Y los seres nos seducen, nos llaman, nos engañan, nos enseñan, nos ayudan, incluso algunas veces nos matan. Hay que volver a Solaris, una entidad incomprensible materializa los recuerdos de la tripulación. O Arrival (Villeneuve, 2016), un lenguaje de otra especie reestructura la percepción y comprensión del tiempo. En la una son fantasmas del pasado, en la otra los fantasmas del futuro: el cine es pentadimensional. Nota: Interstellar (Nolan, 2014). También es antropomórfico, produce una estructura para el entendimiento de nosotros mismos y los otros, como humanos. Vemos, soñamos, decimos, hacemos.

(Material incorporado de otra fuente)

-- ==== Sys2Proof/Tests/Slice0.lean ====
section
/-!
SUPPORT. Tests of one step each, and for every obligation with hypotheses a witness: a state and operands that meet them,
with the answer where that is small. Expected values come from the manual, or where a comment says so from the published
test vectors of the algorithm it names. Last come an ill-formed term for each check of WellFormed.
-/
namespace Sys2Proof.Tests
open Machine
set_option Elab.async false

/-! ### States to test on -/

/-- A command of bay 0's queue 1, number 0, that signals counter 255. -/
def h0 : Hdr := ⟨.bay 0 1, 0, false, false, false, false, 0, 7, none, some 255⟩

/-- The same from the control queue, from the urgent queue. -/
def hc : Hdr := ⟨.control, 0, false, false, false, false, 0, 9, none, none⟩
def hu : Hdr := ⟨.urgent, 0, false, false, false, false, 0, 11, none, none⟩

def mkSlot (i : Instr) (p : Phase) : Slot := ⟨i, p, false, 0, none, false, 0, 0, 0, false, [], []⟩

/-- Bay 0: ACTIVE, logical cluster 0, one granule with a 2 MiB page at bay address 2^30, queue pair 1. -/
def bay0 : Bay := { Bay.reset with
  st := .active
  bind := { BindRec.fresh with clusters := 1, granules := [1, 2048] }
  sqs := [SubQ.none_, ⟨true, 0x40000000, 6, 1, 16, 0, 0, none⟩] ++ List.replicate 6 SubQ.none_
  cqs := [CompQ.none_, ⟨true, 0x40001000, 6, 1, 0, 0, 0, 0, true, 0, none⟩] ++ List.replicate 6 CompQ.none_
  pages := [⟨2 ^ 30, false, 2 ^ 30, true, true, true, false⟩] }

/-- A booted device with every licence, bay 0 as above. -/
def on : State := { State.reset with
  dev := { Dev.reset with hold := 0 }
  boot := { Boot.reset with ready := true, linkUp := true }
  effFeat := ⟨true, true, true, 2, true⟩
  lmap := (List.range 32).map some
  bays := bay0 :: List.replicate 15 Bay.reset }

/-- Bay 0 changed. -/
def on' (g : Bay → Bay) : State := { on with bays := g bay0 :: List.replicate 15 Bay.reset }

/-- The command running, begun, on a state. -/
def run (s : State) (i : Instr) : State := { s with cmds := [mkSlot i .running], nextAdm := 1 }
def begun (s : State) (i : Instr) : State := { s with cmds := [mkSlot i .active], nextAdm := 1 }

def after (i : Instr) (s : State) : State := match exec i s with
  | .next t => t
  | _ => s

/-- The command runs on the state and ends so. -/
abbrev Ends (s : State) (i : Instr) (st : Status) (r : Nat) : Prop :=
  Running (run s i) (mkSlot i .running) i ∧ Ended (after i (run s i)) (mkSlot i .running) st r

/-- The command runs on the state and has begun. -/
abbrev Begins (s : State) (i : Instr) : Prop :=
  Running (run s i) (mkSlot i .running) i ∧ Begun (after i (run s i)) (mkSlot i .running)

/-- The state after the command runs. -/
def done (s : State) (i : Instr) : State := after i (run s i)

theorem witness_counted : PartsCounted on ∧ CommandsNumbered on ∧ MemoriesCanonical on ∧ (mkSlot (.nop h0) .running).bay? = some 0 ∧
  NoDelete on 0 := by
  refine ⟨by decide +kernel, by decide +kernel, by decide +kernel, by decide +kernel, fun q => ?_⟩
  match q with
  | 0 | 1 | 2 | 3 | 4 | 5 | 6 | 7 => decide +kernel
  | n + 8 => rfl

A veces se nos olvida ver, otras tantas soñar. Para eso están las cuevas y los cines. Para inventar el mundo. Para portarlo, para entregarlo, para olvidarlo, y luego reencontrarlo. A veces roto, y hay que remediarlo; a veces irreparablemente roto, y habrá que trazar otros.

El cine es nuestra cueva de Chauvet, es un documento de la vida que creemos merecedora de permanecer. Mas son fantasmas, el tiempo es lujuriosamente entrópico y fuera del bucle todo decae, hay veces que decae incluso dentro del bucle mismo: fantasmas de ruinas, ruinas de fantasmas.

La Europa de rinocerontes y de leones ya no existe más, es un espíritu que habita el interior del vientre de la Tierra, esperando un ritual de invocación que se atrasó 300 siglos. El cine es un estrato temporal. Es espectromórfico: produce fantasmas y memorias, mundos reales que ya no son, mundos ficticios que hoy son obvios artificios, y fantasmas nuevos que ya envejecerán. Nota: Braid (Blow, 2008; videojuego).

Y pese a todo, nos seducen. Aún volvemos al ritual de una sala de cine, entregando nuestro tiempo corriente al presente sin final de una película. Mientras la vida se nos va, poco a poco, acercándonos también a nuestra propia espectralidad.

Pero el cine hoy es una magia que consuela: nos vuelve a suscitar. No hace falta vida para actuar, sólo luz como la antorcha que hace al ciervo saludar, al bisonte andar, a la leona saltar. Luz digital, código binario, y el fantasma es real. Rostros rejuvenecidos, cuerpos digitalizados, cuerpos sintetizados. Trazo y luz, y los ojos expectantes encuentran en la sombras la certeza de una danza de lo real. Holografía, representación de un objeto al que se le resta una dimensión para lograr su proyección en la dimensión inmediatamente inferior. Nota: El Universo en una Cáscara de Nuez (Hawking, 2001; divulgación científica). Fantasmas sobre el plano, más su temporalidad. Carecen de profundidad.   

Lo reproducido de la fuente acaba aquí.